Insulin-like growth factor 2 (IGF-2/IGF-II) is a member of the insulin family of polypeptide growth factors, which are involved in development and growth. It is an imprinted gene, expressed only from the paternal allele, and epigenetic changes at this locus are associated with Wilms tumour, Beckwith-Wiedemann syndrome, rhabdomyosarcoma, and Silver-Russell syndrome. IGF-2/IGF-II is a mediator of prolactin-induced alveologenesis; prolactin, IGF-2, and cyclin D1, all of which are overexpressed in breast cancers, are components of a developmental pathway in the mammary gland. IGF-2 and exhibited statistically significant, positive associations with colorectal cancer risk when cases were confined to those diagnosed within a relatively short time period after enrolment. Circulating IGF-2 and IGFBP-3 can serve as early indicators of impending colorectal cancer. IGF-2/IGF-II appears to be involved in the progression of many tumours. It binds to at least two different types of receptor: IGF type 1 (IGF 1R) and mannose 6-phosphate/IGF type 2 (M6-P/IGF 2R). Ligand binding to IGF 1R provokes mitogenic and anti-apoptotic effects. M6-P/IGF 2R has a tumour suppressor function—it mediates IGF 2 degradation. Mutation of M6-P/IGF 2R causes both diminished growth suppression and augmented growth stimulation. The aim of this study was to investigate the role of IGF 2 and its receptors (IGF 1R and IGF 2R) in human gastric cancer.

References
  • Harvey MB, et al. (1991) IGF-2 receptors are first expressed at the 2-cell stage of mouse development. Development. 111(4): 1057-60.

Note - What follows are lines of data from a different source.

-- ==== Sys2Proof/Tests/Slice0.lean ====
section
/-! SUPPORT. The model's own tests. Expected values are the spec's: the encoding tables of spec/30_encoding.md and the
vectors V1 to V94 and examples W1 to W6 of spec/95_test_vectors.md, named at each theorem. Then one witness for the
hypotheses of each claim. -/

namespace Sys2Proof.Tests

open Sys2Proof Sys2Proof.Machine

/-! ### Small states -/

/-- The state an answer goes on to; power-on where it does not. -/
def nextOf (a : Answer) : State :=
  match a with
  | .next t => t
  | _ => State.reset

/-- Parameters with known values. -/
def params : Params := { calArith := .s64, cacheMode := .perAxis, div8 := 5, touchFill := 0xAA, spiCpha := false }

/-- S_INIT (R36) with divisor 3. -/
def ready : State :=
  { State.reset with
    params := params
    st := { Block.powerOn with initDone := true, spe := true, mosiLatch := true, sckLatch := true, div := 3, dispDiv := 3 } }

/-- `ready` with a bracket open. -/
def opened : State := ready.onSt (fun b => { b with dcsN := false })

/-- `ready` in a batch. -/
def batch : State := ready.onSt (fun b => { b with dcsN := false, inBatch := true })

/-- `ready` stuck. -/
def stuck : State := ready.onSt (fun b => { b with fault := some .bracket })

/-- `ready` at 90°. -/
def at90 : State := ready.onSt (fun b => { b with orient := .deg90, width := 240, height := 320 })

/-- One host operation issued and run. -/
def host (bs : List Byte) (s : State) : State := nextOf (step { s with issue := [.host bs] })

/-- The record at word level. -/
def seen (s : State) : List WordEvent := collapse s.wire

/-- A command word. -/
def C (b : Byte) : WordEvent := .w9 false b
/-- A data word. -/
def D (b : Byte) : WordEvent := .w9 true b
/-- The display chip-select written. -/
def csd (v : Bool) : WordEvent := .ev (.csd v)

/-- A selected display whose controller has received command `c` and the parameters `bs`. -/
def under (c : Byte) (bs : List Byte) : State :=
  { opened with ctl := { Ctl.powerOn with cmd := some c, pbuf := bs, pcount := bs.length } }

/-- A selected display with the first byte of a pixel received, at the last position of a 2 × 2 window. -/
def atPixel : State :=
  { opened with ctl := { Ctl.powerOn with
    cmd := some 0x2C, hi := some 0xF8, madctl := some 0xE8, xs := 10, xe := 11, ys := 20, ye := 21, cx := 11, cy := 21 } }

/-- A block inside the init program `rom`. -/
def inProgram (rom : List Byte) : State :=
  { opened with rom := Memory.writeList [] 0 rom, activity := .initProgram }

/-- The ADC's answers of V48, every exchange listed: command exchanges answer 0. -/
def answersV48 : List Byte := [0, 0x40, 0, 0x00, 0, 0x80, 0, 0, 0x80, 0xC0, 0, 0x20, 0, 0, 0x20, 0x40]

/-- `ready` before a touch that answers as V48: p = 191, tx = 515, ty = 129. -/
def touched : State := { ready with adc := answersV48 }

/-- `ready` before the answers z1 = 2, z2 = 254 of W5: no touch. -/
def untouched : State := { ready with adc := [0, 2, 0, 254] }

/-- The raw points of V63. -/
def scaled : CalPoints := ⟨⟨100, 100⟩, ⟨900, 500⟩, ⟨500, 900⟩⟩

/-- `s` calibrated by V63. -/
def calibratedBy (t : CalPoints) (s : State) : State :=
  s.onSt (fun b => { b with calibrated := true, cal := computeCal .s64 t })

/-- `s` polling for point `i`. -/
def pollingFor (i : Nat) (s : State) : State := { s.onSt (fun b => { b with calI := i }) with activity := .polling 0xFFFF 0 }

/-! ### Well-formedness refuses -/

theorem test_wellformed_named_command : WellFormed (.cmd 0x2A) = false := by decide
theorem test_wellformed_unnamed_command : WellFormed (.cmd 0xFF) = true := by decide
theorem test_wellformed_reserved_end : WellFormed (.reservedInit 0xFF) = false := by decide
theorem test_wellformed_reserved_data_run : WellFormed (.reservedInit 0x80) = false := by decide
theorem test_wellformed_reserved_cmd_run : WellFormed (.reservedInit 0x7F) = false := by decide
theorem test_wellformed_reserved : WellFormed (.reservedInit 0xC5) = true := by decide

/-! ### Decoding, every constructor, from the words of the tables -/

/-- R90. -/
theorem test_decode_word_forms :
    decode (.wire 0b0_0000_0001) = .ok (.cmd 0x01) ∧ decode (.wire 0b1_0010_1100) = .ok (.data 0x2C) := by decide

/-- R96, first half of its table. -/
theorem test_decode_commands_low :
    decode (.wire 0x000) = .ok .nop ∧ decode (.wire 0x011) = .ok .sleepOut ∧ decode (.wire 0x020) = .ok .invOff ∧
    decode (.wire 0x021) = .ok .invOn ∧ decode (.wire 0x026) = .ok .gamma ∧ decode (.wire 0x028) = .ok .displayOff ∧
    decode (.wire 0x029) = .ok .displayOn ∧ decode (.wire 0x02A) = .ok .column ∧ decode (.wire 0x02B) = .ok .page ∧
    decode (.wire 0x02C) = .ok .write ∧ decode (.wire 0x036) = .ok .memAccessCtrl ∧
    decode (.wire 0x03A) = .ok .pixelFormat ∧ decode (.wire 0x0B0) = .ok .rgbCtrl ∧
    decode (.wire 0x0B1) = .ok .frameCtrl ∧ decode (.wire 0x0B6) = .ok .displayCtrl := by decide

/-- R96, second half of its table. -/
theorem test_decode_commands_high :
    decode (.wire 0x0B7) = .ok .entryMode ∧ decode (.wire 0x0C0) = .ok .powerCtrl1 ∧
    decode (.wire 0x0C1) = .ok .powerCtrl2 ∧ decode (.wire 0x0C5) = .ok .vcomCtrl1 ∧
    decode (.wire 0x0C7) = .ok .vcomCtrl2 ∧ decode (.wire 0x0CB) = .ok .powerCtrlA ∧
    decode (.wire 0x0CF) = .ok .powerCtrlB ∧ decode (.wire 0x0E0) = .ok .posGamma ∧
    decode (.wire 0x0E1) = .ok .negGamma ∧ decode (.wire 0x0E8) = .ok .drvTimingCtrlA ∧
    decode (.wire 0x0EA) = .ok .drvTimingCtrlB ∧ decode (.wire 0x0ED) = .ok .powerOnSeqCtrl ∧
    decode (.wire 0x0F2) = .ok .enable3G ∧ decode (.wire 0x0F7) = .ok .pumpRatioCtrl := by decide

/-- R94. -/
theorem test_decode_init_bytes :
    decode (.rom 0b1111_1111) = .ok .endProgram ∧ decode (.rom 0b1000_0001) = .ok (.dataRun 1) ∧
    decode (.rom 0b0100_0010) = .ok (.cmdRun 2) ∧ decode (.rom 0b0000_0000) = .ok (.reservedInit 0) := by decide

/-- R108. -/
theorem test_decode_touch_bytes :
    decode (.touch 0b1_011_1_0_00) = .ok .touchZ1 ∧ decode (.touch 0b1_100_1_0_00) = .ok .touchZ2 ∧
    decode (.touch 0b1_101_0_0_00) = .ok .touchX ∧ decode (.touch 0b1_001_0_0_00) = .ok .touchY ∧
    decode (.touch 0b1_001_0_0_01) = .error (.touchByteNotSent 0x91) := by decide

/-- R118, identifiers 0x01 to 0x09; the operand bytes are the model's layout (assumption 3). -/
theorem test_decode_host_low :
    decode (.host [0x01, 3]) = .ok (.initBlock 3) ∧ decode (.host [0x02]) = .ok .beginTx ∧
    decode (.host [0x03]) = .ok .endTx ∧ decode (.host [0x04, 0x28]) = .ok (.sendCmd 0x28) ∧
    decode (.host [0x05, 0x55]) = .ok (.sendData 0x55) ∧
    decode (.host [0x06, 0x01, 0x3F]) = .ok (.sendData16 0x013F) ∧
    decode (.host [0x07, 0x49]) = .ok (.setOrientation 0x49) ∧ decode (.host [0x08, 1]) = .ok (.setInverted true) ∧
    decode (.host [0x09, 0, 10, 0, 20, 0, 2, 0, 3]) = .ok (.batchStart 10 20 2 3) := by decide

/-- R118, identifiers 0x0A to 0x12. -/
theorem test_decode_host_high :
    decode (.host [0x0A, 0xF8, 0x00]) = .ok (.batchDraw 0xF800) ∧ decode (.host [0x0B]) = .ok .batchStop ∧
    decode (.host [0x0C, 0, 10, 0, 20, 0xF8, 0]) = .ok (.drawPixel 10 20 0xF800) ∧
    decode (.host [0x0D, 0, 1, 0, 2, 0, 3, 0, 4, 0, 5]) = .ok (.fillRect 1 2 3 4 5) ∧
    decode (.host [0x0E, 0x07, 0xE0]) = .ok (.fillScreen 0x07E0) ∧ decode (.host [0x0F]) = .ok .touchRawRead ∧
    decode (.host [0x10, 0xFF, 0xFF, 0, 0]) = .ok (.touchCalibrate 0xFFFF 0) ∧
    decode (.host [0x11]) = .ok .touchRead ∧ decode (.host [0x12, 50]) = .ok (.setBrightness 50) := by decide

/-- Rejections by name: identifiers of no operation (R118), operands of no legal value, missing operands. -/
theorem test_decode_rejects :
    decode (.host [0x00]) = .error (.unknownOp 0x00) ∧ decode (.host [0x13]) = .error (.unknownOp 0x13) ∧
    decode (.host [0x01, 8]) = .error (.badOperand 0x01) ∧ decode (.host [0x08, 2]) = .error (.badOperand 0x08) ∧
    decode (.host [0x0A, 1]) = .error (.badLength 0x0A) ∧ decode (.host []) = .error .emptyPacket := by decide

/-- The words as the opcode table numbers them, and their placing where the next step runs them. -/
theorem test_table_words :
    decodeTableWord 16 0x12C = some (.data 0x2C) ∧ decodeTableWord 16 0x02A = some .column ∧
    decodeTableWord 8 0xB8 = some .touchZ1 ∧ decodeTableWord 8 0x0C = some (.drawPixel 0 0 0) ∧
    decodeTableWord 8 0x82 = some (.dataRun 2) ∧ decodeTableWord 8 0xFF = some .endProgram := by decide

theorem test_fetch_word_end : (nextOf (step (State.reset.withFetchWord 8 0xFF))).activity = .initTail := by decide
theorem test_fetch_word_host :
    (nextOf (step (State.reset.withFetchWord 8 0x0C))).result = some (.faulted .notInit) := by decide

/-- R113: `SEQ 0x3A: 0x55` is `41 3A 81 55`; R92: RGB(255, 0, 0) = 0xF800. -/
theorem test_assembly : asmSeq 0x3A [0x55] ++ asmEnd = [0x41, 0x3A, 0x81, 0x55, 0xFF] ∧ rgb 255 0 0 = 0xF800 := by decide

/-- R141: the program of P1 is well-formed; V18 and V20 are not. -/
theorem test_init_programs : initProgramOk [0x41, 0x3A, 0x81, 0x55, 0xFF] = true ∧ initProgramOk [0xC5, 0xFF] = false ∧
    initProgramOk [0x41, 0x3A] = false := by decide

/-! ### Framer -/

/-- V1 and V3: a word at pin level. -/
theorem test_word_pins : (nextOf (exec .write opened)).wire.take 5 =
    [.mosi false, .sck false, .spe false, .sck true, .spe true] := by decide
theorem test_word_record : seen (nextOf (exec .write opened)) = [C 0x2C] := by decide

/-- V8: a word with no bracket. -/
theorem test_word_no_bracket : (nextOf (exec .nop ready)).st.fault = some .bracket ∧
    (nextOf (exec .nop ready)).wire = [] := by decide

/-- V4 to V7. -/
theorem test_begin_send_end :
    seen (host [0x03] (host [0x06, 0x01, 0x3F] (host [0x04, 0x28] (host [0x02] ready)))) =
      [csd false, C 0x28, D 0x01, D 0x3F, csd true] := by decide
theorem test_send_data : seen (host [0x05, 0x55] opened) = [D 0x55] := by decide

/-- V9, V10, V11. -/
theorem test_framer_faults :
    (host [0x06, 0x12, 0x34] ready).result = some (.faulted .bracket) ∧ (host [0x06, 0x12, 0x34] ready).wire = [] ∧
    (host [0x02] opened).result = some (.faulted .bracket) ∧
    (host [0x03] ready).result = some (.faulted .bracket) := by decide

/-! ### Init program -/

/-- V12 and V16: one step runs one instruction; the operand 0xFF is data. -/
theorem test_init_run : (runSteps 3 (inProgram [0x41, 0x3A, 0x81, 0xFF, 0xFF]) matches .next _) = true ∧
    seen (nextOf (runSteps 3 (inProgram [0x41, 0x3A, 0x81, 0xFF, 0xFF]))) = [C 0x3A, D 0xFF] ∧
    (nextOf (runSteps 3 (inProgram [0x41, 0x3A, 0x81, 0xFF, 0xFF]))).st.ip = 5 := by decide

/-- V14: runs of no bytes. -/
theorem test_init_empty_runs : (nextOf (runSteps 2 (inProgram [0x40, 0x80, 0xFF]))).st.ip = 2 ∧
    (nextOf (runSteps 2 (inProgram [0x40, 0x80, 0xFF]))).wire = [] := by decide

/-- V18. -/
theorem test_init_reserved : (nextOf (step (inProgram [0xC5, 0xFF]))).result = some (.faulted .badInitProgram) ∧
    (nextOf (step (inProgram [0xC5, 0xFF]))).st.ip = 1 ∧ (nextOf (step (inProgram [0xC5, 0xFF]))).st.dcsN = false := by
  decide

/-- V19: the bytes before the end are sent. -/
theorem test_init_off_end : seen (nextOf (step (inProgram [0x82, 0x11]))) = [D 0x11] ∧
    (nextOf (step (inProgram [0x82, 0x11]))).st.ip = 2 ∧
    (nextOf (step (inProgram [0x82, 0x11]))).st.fault = some .badInitProgram := by decide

  • Peters G, et al. (2003) IGF-1R, IGF-1 and IGF-2 expression as potential prognostic and predictive markers in colorectal-cancer. Virchows Arch. 443(2): 139-45.
  • Burrow S, et al. (1998) Expression of insulin-like growth factor receptor, IGF-1, and IGF-2 in primary and metastatic osteosarcoma. J Surg Oncol. 69(1): 21-7.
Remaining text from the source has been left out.